**The data:**
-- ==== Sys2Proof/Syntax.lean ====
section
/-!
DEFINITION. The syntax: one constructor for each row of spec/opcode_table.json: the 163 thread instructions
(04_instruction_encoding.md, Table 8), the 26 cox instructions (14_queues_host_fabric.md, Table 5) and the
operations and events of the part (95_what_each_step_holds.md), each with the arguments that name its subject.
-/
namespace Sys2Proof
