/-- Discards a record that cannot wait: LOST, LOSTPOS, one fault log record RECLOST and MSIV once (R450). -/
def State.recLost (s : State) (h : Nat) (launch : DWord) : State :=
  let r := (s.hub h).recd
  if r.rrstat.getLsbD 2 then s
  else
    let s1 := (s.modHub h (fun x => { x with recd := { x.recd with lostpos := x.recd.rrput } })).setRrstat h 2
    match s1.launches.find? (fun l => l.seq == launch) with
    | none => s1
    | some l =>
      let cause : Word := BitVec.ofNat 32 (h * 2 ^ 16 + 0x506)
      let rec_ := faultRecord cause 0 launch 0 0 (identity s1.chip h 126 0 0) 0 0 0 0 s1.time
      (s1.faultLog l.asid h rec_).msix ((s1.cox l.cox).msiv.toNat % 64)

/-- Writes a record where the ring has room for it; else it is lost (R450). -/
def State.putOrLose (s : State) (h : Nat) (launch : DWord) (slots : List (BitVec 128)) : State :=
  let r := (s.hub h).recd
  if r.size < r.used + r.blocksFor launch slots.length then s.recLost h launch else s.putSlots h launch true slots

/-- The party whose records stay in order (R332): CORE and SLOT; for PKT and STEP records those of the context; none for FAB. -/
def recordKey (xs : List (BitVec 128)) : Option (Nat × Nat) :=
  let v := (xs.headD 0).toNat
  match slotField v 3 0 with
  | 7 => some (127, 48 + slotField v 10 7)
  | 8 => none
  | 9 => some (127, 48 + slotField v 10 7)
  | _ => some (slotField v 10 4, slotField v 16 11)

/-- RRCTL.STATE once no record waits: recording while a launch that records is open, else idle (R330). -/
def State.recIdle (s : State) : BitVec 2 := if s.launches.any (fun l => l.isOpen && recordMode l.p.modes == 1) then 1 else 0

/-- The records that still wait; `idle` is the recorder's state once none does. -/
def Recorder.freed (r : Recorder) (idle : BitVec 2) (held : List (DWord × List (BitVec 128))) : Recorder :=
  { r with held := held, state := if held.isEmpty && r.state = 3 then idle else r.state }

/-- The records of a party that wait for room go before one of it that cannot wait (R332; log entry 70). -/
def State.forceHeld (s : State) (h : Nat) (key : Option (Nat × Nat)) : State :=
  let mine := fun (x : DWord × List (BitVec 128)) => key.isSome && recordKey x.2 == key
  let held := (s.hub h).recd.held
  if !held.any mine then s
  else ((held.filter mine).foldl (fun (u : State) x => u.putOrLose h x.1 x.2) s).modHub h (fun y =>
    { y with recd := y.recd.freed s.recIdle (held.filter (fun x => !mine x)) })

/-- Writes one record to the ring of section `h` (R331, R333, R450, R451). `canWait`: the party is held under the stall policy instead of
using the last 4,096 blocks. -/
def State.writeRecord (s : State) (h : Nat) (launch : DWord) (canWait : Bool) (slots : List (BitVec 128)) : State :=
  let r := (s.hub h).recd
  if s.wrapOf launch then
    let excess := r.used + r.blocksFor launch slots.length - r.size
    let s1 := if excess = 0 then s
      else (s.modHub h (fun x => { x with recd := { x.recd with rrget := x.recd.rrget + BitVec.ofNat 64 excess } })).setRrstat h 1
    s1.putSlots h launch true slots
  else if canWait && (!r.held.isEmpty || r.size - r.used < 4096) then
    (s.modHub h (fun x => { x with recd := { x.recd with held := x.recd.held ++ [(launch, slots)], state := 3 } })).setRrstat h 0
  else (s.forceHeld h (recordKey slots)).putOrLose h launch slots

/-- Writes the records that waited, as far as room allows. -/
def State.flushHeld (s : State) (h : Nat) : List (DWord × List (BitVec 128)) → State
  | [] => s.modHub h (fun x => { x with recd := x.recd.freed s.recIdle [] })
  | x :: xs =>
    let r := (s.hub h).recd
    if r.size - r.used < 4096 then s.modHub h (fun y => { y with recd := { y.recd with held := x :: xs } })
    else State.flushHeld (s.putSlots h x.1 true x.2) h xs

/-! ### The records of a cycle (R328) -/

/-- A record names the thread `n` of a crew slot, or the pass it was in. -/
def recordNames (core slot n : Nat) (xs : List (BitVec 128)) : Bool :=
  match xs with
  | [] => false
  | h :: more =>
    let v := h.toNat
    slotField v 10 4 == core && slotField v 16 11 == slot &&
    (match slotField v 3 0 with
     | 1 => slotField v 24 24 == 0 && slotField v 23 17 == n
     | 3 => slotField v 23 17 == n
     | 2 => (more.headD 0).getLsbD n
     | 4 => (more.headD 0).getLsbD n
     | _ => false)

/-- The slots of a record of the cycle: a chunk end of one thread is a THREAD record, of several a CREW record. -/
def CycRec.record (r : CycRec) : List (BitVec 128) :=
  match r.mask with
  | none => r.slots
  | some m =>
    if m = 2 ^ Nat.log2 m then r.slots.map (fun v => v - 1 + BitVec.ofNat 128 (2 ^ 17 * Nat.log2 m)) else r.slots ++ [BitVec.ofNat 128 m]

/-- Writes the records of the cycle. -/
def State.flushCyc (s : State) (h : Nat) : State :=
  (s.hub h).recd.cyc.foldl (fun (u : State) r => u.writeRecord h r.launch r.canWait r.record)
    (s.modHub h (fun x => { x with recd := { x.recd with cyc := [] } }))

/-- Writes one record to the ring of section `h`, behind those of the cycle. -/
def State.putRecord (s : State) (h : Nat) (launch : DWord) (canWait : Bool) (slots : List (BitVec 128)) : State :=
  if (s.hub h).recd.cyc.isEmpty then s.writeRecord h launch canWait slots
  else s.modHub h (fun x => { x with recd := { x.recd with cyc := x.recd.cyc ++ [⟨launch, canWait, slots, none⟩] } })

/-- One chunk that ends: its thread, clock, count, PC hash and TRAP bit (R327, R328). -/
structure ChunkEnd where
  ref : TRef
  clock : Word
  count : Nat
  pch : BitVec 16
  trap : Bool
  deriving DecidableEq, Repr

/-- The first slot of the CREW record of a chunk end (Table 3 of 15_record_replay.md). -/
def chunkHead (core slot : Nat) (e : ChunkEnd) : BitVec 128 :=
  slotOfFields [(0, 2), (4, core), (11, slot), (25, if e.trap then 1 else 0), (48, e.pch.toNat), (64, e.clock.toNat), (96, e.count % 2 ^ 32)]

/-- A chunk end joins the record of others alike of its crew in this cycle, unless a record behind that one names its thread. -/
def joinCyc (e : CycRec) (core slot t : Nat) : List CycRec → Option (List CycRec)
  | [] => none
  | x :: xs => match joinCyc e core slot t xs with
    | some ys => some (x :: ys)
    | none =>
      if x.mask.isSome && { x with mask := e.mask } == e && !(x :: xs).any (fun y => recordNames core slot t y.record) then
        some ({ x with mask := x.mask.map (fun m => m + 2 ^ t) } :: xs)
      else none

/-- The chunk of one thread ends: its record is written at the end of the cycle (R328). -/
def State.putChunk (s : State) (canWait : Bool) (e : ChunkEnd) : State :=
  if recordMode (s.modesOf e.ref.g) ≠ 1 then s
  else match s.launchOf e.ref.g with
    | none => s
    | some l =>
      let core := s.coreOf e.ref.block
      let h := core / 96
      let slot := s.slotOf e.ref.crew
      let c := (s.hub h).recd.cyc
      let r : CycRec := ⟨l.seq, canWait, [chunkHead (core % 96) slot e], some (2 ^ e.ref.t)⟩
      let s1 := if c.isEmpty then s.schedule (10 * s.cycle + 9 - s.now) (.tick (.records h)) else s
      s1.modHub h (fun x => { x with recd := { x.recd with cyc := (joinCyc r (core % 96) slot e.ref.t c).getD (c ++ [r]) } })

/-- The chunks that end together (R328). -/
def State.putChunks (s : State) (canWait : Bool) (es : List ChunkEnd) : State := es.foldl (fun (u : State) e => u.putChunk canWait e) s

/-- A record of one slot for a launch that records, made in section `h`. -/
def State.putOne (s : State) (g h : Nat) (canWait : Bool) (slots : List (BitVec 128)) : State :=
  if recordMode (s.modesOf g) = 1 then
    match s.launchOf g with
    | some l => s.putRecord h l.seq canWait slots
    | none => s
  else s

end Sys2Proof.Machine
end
---
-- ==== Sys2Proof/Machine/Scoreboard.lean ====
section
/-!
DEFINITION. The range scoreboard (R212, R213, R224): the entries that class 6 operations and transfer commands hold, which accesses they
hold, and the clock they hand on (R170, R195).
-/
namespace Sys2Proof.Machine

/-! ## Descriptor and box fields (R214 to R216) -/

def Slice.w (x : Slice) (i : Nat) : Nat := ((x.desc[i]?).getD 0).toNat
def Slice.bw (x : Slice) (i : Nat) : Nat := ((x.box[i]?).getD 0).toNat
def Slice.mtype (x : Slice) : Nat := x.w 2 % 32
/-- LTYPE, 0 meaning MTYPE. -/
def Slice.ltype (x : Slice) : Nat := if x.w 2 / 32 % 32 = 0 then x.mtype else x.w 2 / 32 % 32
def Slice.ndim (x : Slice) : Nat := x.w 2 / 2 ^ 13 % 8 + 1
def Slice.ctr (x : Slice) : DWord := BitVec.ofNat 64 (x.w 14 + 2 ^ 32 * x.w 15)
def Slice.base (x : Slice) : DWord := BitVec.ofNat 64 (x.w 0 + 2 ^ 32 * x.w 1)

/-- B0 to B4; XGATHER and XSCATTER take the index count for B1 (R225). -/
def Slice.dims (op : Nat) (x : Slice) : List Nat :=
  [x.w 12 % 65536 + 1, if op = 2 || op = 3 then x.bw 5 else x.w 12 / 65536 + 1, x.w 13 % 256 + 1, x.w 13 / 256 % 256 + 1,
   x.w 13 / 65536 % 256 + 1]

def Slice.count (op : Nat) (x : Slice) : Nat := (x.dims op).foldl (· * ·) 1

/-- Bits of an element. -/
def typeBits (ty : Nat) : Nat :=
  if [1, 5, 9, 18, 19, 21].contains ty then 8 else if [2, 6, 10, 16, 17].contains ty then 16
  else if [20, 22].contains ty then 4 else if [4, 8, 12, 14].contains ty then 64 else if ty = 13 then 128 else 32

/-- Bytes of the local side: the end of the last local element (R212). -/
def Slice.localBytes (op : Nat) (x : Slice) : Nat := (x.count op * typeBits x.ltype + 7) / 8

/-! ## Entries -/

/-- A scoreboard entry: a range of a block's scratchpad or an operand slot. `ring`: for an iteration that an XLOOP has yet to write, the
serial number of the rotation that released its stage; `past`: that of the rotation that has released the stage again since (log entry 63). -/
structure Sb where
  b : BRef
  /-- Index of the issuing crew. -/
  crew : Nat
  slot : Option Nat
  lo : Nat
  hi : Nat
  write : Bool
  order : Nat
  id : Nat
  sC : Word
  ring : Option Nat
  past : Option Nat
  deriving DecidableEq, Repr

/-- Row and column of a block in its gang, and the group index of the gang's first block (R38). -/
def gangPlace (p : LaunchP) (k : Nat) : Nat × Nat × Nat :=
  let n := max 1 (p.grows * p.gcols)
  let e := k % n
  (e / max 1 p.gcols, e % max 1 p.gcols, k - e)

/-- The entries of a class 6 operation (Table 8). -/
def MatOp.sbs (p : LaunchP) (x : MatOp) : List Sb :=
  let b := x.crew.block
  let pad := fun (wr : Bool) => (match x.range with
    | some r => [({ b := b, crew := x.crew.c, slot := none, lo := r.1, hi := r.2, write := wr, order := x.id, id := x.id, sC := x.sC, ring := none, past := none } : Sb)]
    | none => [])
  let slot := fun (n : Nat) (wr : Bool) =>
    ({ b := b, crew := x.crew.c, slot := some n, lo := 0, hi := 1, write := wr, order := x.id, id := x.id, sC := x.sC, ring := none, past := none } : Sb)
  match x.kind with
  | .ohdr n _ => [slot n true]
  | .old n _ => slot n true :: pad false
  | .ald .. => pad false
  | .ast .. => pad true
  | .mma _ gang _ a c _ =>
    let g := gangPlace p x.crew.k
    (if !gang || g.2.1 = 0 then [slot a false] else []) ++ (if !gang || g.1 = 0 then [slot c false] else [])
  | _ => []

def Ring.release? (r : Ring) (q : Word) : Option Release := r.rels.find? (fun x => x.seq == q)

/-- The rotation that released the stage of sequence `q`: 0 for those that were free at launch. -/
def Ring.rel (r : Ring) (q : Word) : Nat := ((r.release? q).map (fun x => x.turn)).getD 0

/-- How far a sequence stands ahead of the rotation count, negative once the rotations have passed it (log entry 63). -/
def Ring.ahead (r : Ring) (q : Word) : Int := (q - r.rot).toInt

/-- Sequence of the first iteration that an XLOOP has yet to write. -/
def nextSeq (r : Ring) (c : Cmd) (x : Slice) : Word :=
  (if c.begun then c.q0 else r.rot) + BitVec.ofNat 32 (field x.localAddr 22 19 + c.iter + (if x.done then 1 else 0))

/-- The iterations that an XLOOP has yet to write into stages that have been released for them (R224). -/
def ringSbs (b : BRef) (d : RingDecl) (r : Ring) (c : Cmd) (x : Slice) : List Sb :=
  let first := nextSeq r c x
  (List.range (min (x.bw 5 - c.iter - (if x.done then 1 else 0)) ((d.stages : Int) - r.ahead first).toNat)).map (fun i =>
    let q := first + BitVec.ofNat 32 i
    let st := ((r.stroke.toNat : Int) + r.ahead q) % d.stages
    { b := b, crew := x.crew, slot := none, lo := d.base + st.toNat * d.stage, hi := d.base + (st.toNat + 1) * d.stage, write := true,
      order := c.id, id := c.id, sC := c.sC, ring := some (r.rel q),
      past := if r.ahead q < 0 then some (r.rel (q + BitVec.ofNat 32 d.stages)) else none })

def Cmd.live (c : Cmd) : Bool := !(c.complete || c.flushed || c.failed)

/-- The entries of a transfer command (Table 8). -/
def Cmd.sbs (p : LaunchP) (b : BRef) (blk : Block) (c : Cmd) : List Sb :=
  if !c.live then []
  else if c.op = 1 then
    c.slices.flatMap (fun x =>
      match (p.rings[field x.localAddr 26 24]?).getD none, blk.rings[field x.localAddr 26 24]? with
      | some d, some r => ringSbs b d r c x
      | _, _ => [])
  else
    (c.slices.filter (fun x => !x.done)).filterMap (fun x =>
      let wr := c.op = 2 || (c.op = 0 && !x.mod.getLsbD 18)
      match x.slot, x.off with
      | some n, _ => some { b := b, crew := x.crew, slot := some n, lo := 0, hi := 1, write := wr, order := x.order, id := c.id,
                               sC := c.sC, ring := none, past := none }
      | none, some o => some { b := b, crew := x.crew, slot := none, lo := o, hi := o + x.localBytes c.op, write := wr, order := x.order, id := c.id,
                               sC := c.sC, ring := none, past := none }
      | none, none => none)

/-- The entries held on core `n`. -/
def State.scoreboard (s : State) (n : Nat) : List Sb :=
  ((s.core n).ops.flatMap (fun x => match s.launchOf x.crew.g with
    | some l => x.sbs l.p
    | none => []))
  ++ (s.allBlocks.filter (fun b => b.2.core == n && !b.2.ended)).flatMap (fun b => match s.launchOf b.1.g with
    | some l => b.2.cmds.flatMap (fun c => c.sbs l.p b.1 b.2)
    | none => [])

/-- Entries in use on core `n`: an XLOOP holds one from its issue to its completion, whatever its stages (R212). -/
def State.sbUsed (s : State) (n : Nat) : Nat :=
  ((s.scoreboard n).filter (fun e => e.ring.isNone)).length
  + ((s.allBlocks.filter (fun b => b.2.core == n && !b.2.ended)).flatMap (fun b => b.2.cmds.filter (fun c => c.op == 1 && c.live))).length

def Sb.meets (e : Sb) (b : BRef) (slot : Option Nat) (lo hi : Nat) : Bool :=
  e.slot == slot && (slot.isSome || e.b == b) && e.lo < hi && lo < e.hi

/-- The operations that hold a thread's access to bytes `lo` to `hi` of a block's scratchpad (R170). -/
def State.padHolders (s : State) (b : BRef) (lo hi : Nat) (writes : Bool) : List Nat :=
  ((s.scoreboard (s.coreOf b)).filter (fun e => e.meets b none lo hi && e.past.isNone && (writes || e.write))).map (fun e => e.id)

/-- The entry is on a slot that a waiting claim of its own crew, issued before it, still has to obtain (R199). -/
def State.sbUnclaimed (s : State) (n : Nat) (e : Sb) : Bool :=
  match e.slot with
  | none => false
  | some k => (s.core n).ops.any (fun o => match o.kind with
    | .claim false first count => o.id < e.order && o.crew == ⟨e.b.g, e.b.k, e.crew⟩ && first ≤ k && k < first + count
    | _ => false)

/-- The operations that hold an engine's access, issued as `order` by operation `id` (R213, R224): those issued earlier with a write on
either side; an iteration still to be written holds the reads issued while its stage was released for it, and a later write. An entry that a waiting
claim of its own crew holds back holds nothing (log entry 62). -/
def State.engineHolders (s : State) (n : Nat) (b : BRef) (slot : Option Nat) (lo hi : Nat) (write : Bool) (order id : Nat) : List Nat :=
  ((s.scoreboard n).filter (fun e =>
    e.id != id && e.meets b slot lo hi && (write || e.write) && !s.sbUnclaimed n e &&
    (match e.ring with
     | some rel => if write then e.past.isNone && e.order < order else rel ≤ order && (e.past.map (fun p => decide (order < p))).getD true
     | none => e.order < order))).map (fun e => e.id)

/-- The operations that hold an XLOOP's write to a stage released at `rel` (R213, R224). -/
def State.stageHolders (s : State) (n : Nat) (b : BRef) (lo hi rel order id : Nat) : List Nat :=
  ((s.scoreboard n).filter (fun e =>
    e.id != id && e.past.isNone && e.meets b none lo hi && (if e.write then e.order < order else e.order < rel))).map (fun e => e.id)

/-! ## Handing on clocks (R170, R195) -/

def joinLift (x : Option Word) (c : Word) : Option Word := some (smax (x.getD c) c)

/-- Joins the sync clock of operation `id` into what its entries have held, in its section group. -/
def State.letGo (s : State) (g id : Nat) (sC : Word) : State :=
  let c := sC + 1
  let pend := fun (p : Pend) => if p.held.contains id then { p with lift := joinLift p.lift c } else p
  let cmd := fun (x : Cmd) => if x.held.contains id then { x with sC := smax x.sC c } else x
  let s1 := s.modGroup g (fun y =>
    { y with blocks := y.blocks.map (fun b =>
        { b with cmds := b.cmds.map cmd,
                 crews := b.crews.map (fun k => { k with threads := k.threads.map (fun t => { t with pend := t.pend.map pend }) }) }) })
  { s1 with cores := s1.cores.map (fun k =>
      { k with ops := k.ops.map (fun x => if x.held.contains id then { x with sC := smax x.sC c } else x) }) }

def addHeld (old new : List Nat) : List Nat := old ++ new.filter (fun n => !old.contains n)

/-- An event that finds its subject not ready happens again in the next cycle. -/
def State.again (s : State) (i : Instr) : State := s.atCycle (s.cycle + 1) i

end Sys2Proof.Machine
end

**Work required:**
Copy every line of the records above that holds the word "headD".

**Solution to the problem:**
  let v := (xs.headD 0).toNat
     | 2 => (more.headD 0).getLsbD n
     | 4 => (more.headD 0).getLsbD n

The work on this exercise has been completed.